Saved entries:
*** Block opens ***
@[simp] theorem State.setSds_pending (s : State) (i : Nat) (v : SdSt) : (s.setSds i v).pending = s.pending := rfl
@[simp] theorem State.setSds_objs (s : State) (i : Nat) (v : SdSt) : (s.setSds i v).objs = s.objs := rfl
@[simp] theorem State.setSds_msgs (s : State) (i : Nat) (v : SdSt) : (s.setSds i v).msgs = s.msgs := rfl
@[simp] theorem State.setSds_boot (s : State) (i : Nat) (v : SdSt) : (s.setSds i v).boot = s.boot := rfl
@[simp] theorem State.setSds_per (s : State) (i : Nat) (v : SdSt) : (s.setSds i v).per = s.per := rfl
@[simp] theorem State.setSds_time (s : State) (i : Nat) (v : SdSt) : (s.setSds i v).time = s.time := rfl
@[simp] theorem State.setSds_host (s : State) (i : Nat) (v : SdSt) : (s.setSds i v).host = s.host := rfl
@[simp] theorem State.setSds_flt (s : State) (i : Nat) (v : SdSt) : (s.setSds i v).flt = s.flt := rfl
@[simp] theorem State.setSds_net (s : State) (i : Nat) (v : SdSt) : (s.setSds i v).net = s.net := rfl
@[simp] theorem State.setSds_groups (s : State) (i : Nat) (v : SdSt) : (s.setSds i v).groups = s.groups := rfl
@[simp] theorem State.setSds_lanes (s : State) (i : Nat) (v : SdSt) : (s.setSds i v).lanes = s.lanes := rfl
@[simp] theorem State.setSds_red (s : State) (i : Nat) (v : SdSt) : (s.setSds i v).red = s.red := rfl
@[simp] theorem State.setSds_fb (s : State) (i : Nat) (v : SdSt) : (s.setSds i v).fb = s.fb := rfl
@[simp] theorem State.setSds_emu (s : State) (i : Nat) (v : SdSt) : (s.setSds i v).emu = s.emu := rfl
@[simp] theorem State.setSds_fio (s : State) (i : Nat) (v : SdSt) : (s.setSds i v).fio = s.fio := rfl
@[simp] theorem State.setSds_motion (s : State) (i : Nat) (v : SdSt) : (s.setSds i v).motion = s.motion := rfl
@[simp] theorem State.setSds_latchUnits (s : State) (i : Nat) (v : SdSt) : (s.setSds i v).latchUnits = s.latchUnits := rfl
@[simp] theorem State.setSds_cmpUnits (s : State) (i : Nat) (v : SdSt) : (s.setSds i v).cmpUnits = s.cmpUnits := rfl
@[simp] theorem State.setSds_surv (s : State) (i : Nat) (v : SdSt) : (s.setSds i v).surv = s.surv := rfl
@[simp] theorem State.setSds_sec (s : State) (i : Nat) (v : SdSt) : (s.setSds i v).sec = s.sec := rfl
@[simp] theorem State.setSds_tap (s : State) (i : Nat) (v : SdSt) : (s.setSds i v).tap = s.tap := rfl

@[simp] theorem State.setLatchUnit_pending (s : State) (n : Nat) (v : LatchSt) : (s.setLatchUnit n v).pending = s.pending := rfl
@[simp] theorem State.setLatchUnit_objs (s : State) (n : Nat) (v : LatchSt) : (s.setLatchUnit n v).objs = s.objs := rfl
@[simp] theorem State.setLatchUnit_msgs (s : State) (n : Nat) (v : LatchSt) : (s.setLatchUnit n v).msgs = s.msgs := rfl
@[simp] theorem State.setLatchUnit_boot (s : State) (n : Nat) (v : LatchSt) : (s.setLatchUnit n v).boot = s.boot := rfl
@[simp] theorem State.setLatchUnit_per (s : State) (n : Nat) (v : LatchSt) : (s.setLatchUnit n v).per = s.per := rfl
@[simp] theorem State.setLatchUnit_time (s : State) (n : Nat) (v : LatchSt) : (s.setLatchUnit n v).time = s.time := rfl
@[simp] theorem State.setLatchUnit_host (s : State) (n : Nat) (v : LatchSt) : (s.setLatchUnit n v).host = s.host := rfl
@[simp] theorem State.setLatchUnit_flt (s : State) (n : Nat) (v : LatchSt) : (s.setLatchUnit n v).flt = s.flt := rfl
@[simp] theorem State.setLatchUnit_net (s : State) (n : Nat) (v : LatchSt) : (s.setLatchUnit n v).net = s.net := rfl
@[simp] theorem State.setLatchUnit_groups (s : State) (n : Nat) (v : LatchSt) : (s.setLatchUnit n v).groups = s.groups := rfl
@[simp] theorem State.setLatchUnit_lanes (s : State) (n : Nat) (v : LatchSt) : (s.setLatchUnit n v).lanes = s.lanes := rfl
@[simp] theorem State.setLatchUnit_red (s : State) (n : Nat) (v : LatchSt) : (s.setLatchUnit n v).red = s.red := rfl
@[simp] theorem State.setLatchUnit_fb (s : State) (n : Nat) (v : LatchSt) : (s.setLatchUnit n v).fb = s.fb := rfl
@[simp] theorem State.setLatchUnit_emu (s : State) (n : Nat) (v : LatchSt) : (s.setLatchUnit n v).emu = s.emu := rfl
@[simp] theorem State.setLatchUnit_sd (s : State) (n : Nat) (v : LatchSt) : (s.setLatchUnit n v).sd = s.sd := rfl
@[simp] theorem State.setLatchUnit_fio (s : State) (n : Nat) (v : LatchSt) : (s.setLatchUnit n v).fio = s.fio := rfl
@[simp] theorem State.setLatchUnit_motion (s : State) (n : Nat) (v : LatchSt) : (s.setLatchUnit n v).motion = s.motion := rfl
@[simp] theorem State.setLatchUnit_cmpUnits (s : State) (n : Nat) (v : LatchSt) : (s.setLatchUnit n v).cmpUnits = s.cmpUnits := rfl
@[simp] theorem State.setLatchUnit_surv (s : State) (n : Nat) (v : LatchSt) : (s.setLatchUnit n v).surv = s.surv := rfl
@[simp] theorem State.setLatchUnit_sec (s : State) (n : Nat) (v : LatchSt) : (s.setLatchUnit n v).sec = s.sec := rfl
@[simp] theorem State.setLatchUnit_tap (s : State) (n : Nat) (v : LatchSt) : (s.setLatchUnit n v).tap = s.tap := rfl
*** Block closes ***
Task to carry out
Would you print, exactly as written, every line above from the one holding "i v).emu = s.emu := rfl" through the one holding "s.latchUnits := rfl", with both included and no other lines?

Reply
@[simp] theorem State.setSds_emu (s : State) (i : Nat) (v : SdSt) : (s.setSds i v).emu = s.emu := rfl
@[simp] theorem State.setSds_fio (s : State) (i : Nat) (v : SdSt) : (s.setSds i v).fio = s.fio := rfl
@[simp] theorem State.setSds_motion (s : State) (i : Nat) (v : SdSt) : (s.setSds i v).motion = s.motion := rfl
@[simp] theorem State.setSds_latchUnits (s : State) (i : Nat) (v : SdSt) : (s.setSds i v).latchUnits = s.latchUnits := rfl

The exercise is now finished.